## TASK REQUIREMENTS
Could you copy exactly the line that contains "else if bitOf" and every line after it to the end of the records, and nothing more?

*** Opening of PROVIDED ENTRIES ***

-- ==== Sys2Proof/Machine/Translate.lean ====
section
/-!
DEFINITION. Virtual addresses: the windows of R91 and R92, alignment (R93), the table walk with lazy pages and the
frame pool (R333 to R343), and the invalidation of cached translations (R344, R345).
-/

namespace Sys2Proof.Machine

/-- A fabric address in HBM: [63:56] zero and SPACE 0 (R95). -/
def isHbm (fa : Nat) : Bool := fa < 2 ^ 56 && bitsOf fa 47 39 = 0

/-- The outcome of a walk: an address, a fault kind of R338 with its level, or a page that is not ready: its resolution is
under way or waits for its walker (R339, R341), or a module that holds a table is not up (R373). -/
inductive Walked where
  | ok (fa : Nat) (s : State)
  | fault (kind level : Nat) (s : State)
  | busy (s : State)

/-- Whether an address lies in memory of another device than `dev` whose module is not up (R372, R373). -/
def State.memOff (s : State) (dev fa : Nat) : Bool :=
  fa / 2 ^ 48 != dev && (s.device (fa / 2 ^ 48)).module != .up

/-- Page size of a leaf at a level, as a power of two (R333). -/
def pageBits (l : Nat) : Nat := if l = 1 then 33 else if l = 2 then 29 else if l = 3 then 21 else 16

/-- Alignment of the table of a level: the larger of its size and 256 bytes (R333). -/
def tableAlign (l : Nat) : Nat :=
  if l = 0 then 2 ^ 14 else if l = 1 then 2 ^ 15 else if l = 3 then 2 ^ 11 else 2 ^ 8

/-- A malformed descriptor (R334). -/
def descMalformed (d l : Nat) : Bool :=
  let ty := d % 4
  let next := bitsOf d 55 8 * 2 ^ 8
  let frame := bitsOf d 55 16 * 2 ^ 16
  if ty = 0 then false
  else if bitsOf d 63 56 ≠ 0 then true
  else if ty = 1 then
    l = 4 || bitsOf d 7 2 ≠ 0 || next % tableAlign (l + 1) ≠ 0 || bitsOf next 47 39 ≠ 0
  else if bitOf d 7 || bitsOf d 15 8 ≠ 0 then true
  else if ty = 2 then
    l = 0 || bitOf d 6 || frame % 2 ^ pageBits l ≠ 0 || bitsOf frame 47 39 ≠ 0
  else l ≤ 2 || bitsOf d 55 16 ≠ 0

/-- Permission of a page for an access kind and level (R337). -/
def allowed (d : Nat) (kind : WalkKind) (super : Bool) : Bool :=
  (super || !bitOf d 5) &&
  match kind with
  | .read => bitOf d 2
  | .write => bitOf d 3
  | .readWrite => bitOf d 2 && bitOf d 3
  | .fetch => bitOf d 4

/-- The result of taking a frame from the pool (R343); the pool waits while its memory's module is not up. -/
inductive Taken where
  | frame (fa : Nat) (s : State)
  | fault (kind : Nat) (s : State)
  | busy (s : State)

/-- Adds 1 to a saturating 32-bit count in memory (R342). -/
def State.bump32 (s : State) (a : Nat) : State :=
  s.writeBytes a (leBytes (min (s.readNat a 4 + 1) 0xFFFFFFFF) 4)

/-- Steps 1 to 4 of R343 for a ring: `ring`, `n`, and the addresses of its HEAD, and of DRYS and BADS. -/
def takeLoop (p : Partition) (s : State) (ring n headA pool size : Nat) : Nat → Taken
  | 0 => .fault 5 (s.bump32 (pool + 0x38))
  | fuel + 1 =>
    let head := s.readNat headA 8
    let tail := s.readNat (headA + 8) 8
    if head = tail then .fault 5 (s.bump32 (pool + 0x38))
    else
      let entry := ring + 8 * (head % n)
      if !(isHbm entry && p.ownsHbm entry 8) then .fault 4 s
      else
        let s1 := s.writeBytes headA (leBytes (head + 1) 8)
        let fa := s.readNat entry 8
        if fa % size ≠ 0 || !isHbm fa || !p.ownsHbm fa size then
          takeLoop p (s1.bump32 (pool + 0x3C)) ring n headA pool size fuel
        else .frame fa s1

*** Close of PROVIDED ENTRIES ***

## WRITTEN REPLY
  else if bitOf d 7 || bitsOf d 15 8 ≠ 0 then true
  else if ty = 2 then
    l = 0 || bitOf d 6 || frame % 2 ^ pageBits l ≠ 0 || bitsOf frame 47 39 ≠ 0
  else l ≤ 2 || bitsOf d 55 16 ≠ 0

/-- Permission of a page for an access kind and level (R337). -/
def allowed (d : Nat) (kind : WalkKind) (super : Bool) : Bool :=
  (super || !bitOf d 5) &&
  match kind with
  | .read => bitOf d 2
  | .write => bitOf d 3
  | .readWrite => bitOf d 2 && bitOf d 3
  | .fetch => bitOf d 4

/-- The result of taking a frame from the pool (R343); the pool waits while its memory's module is not up. -/
inductive Taken where
  | frame (fa : Nat) (s : State)
  | fault (kind : Nat) (s : State)
  | busy (s : State)

/-- Adds 1 to a saturating 32-bit count in memory (R342). -/
def State.bump32 (s : State) (a : Nat) : State :=
  s.writeBytes a (leBytes (min (s.readNat a 4 + 1) 0xFFFFFFFF) 4)

/-- Steps 1 to 4 of R343 for a ring: `ring`, `n`, and the addresses of its HEAD, and of DRYS and BADS. -/
def takeLoop (p : Partition) (s : State) (ring n headA pool size : Nat) : Nat → Taken
  | 0 => .fault 5 (s.bump32 (pool + 0x38))
  | fuel + 1 =>
    let head := s.readNat headA 8
    let tail := s.readNat (headA + 8) 8
    if head = tail then .fault 5 (s.bump32 (pool + 0x38))
    else
      let entry := ring + 8 * (head % n)
      if !(isHbm entry && p.ownsHbm entry 8) then .fault 4 s
      else
        let s1 := s.writeBytes headA (leBytes (head + 1) 8)
        let fa := s.readNat entry 8
        if fa % size ≠ 0 || !isHbm fa || !p.ownsHbm fa size then
          takeLoop p (s1.bump32 (pool + 0x3C)) ring n headA pool size fuel
        else .frame fa s1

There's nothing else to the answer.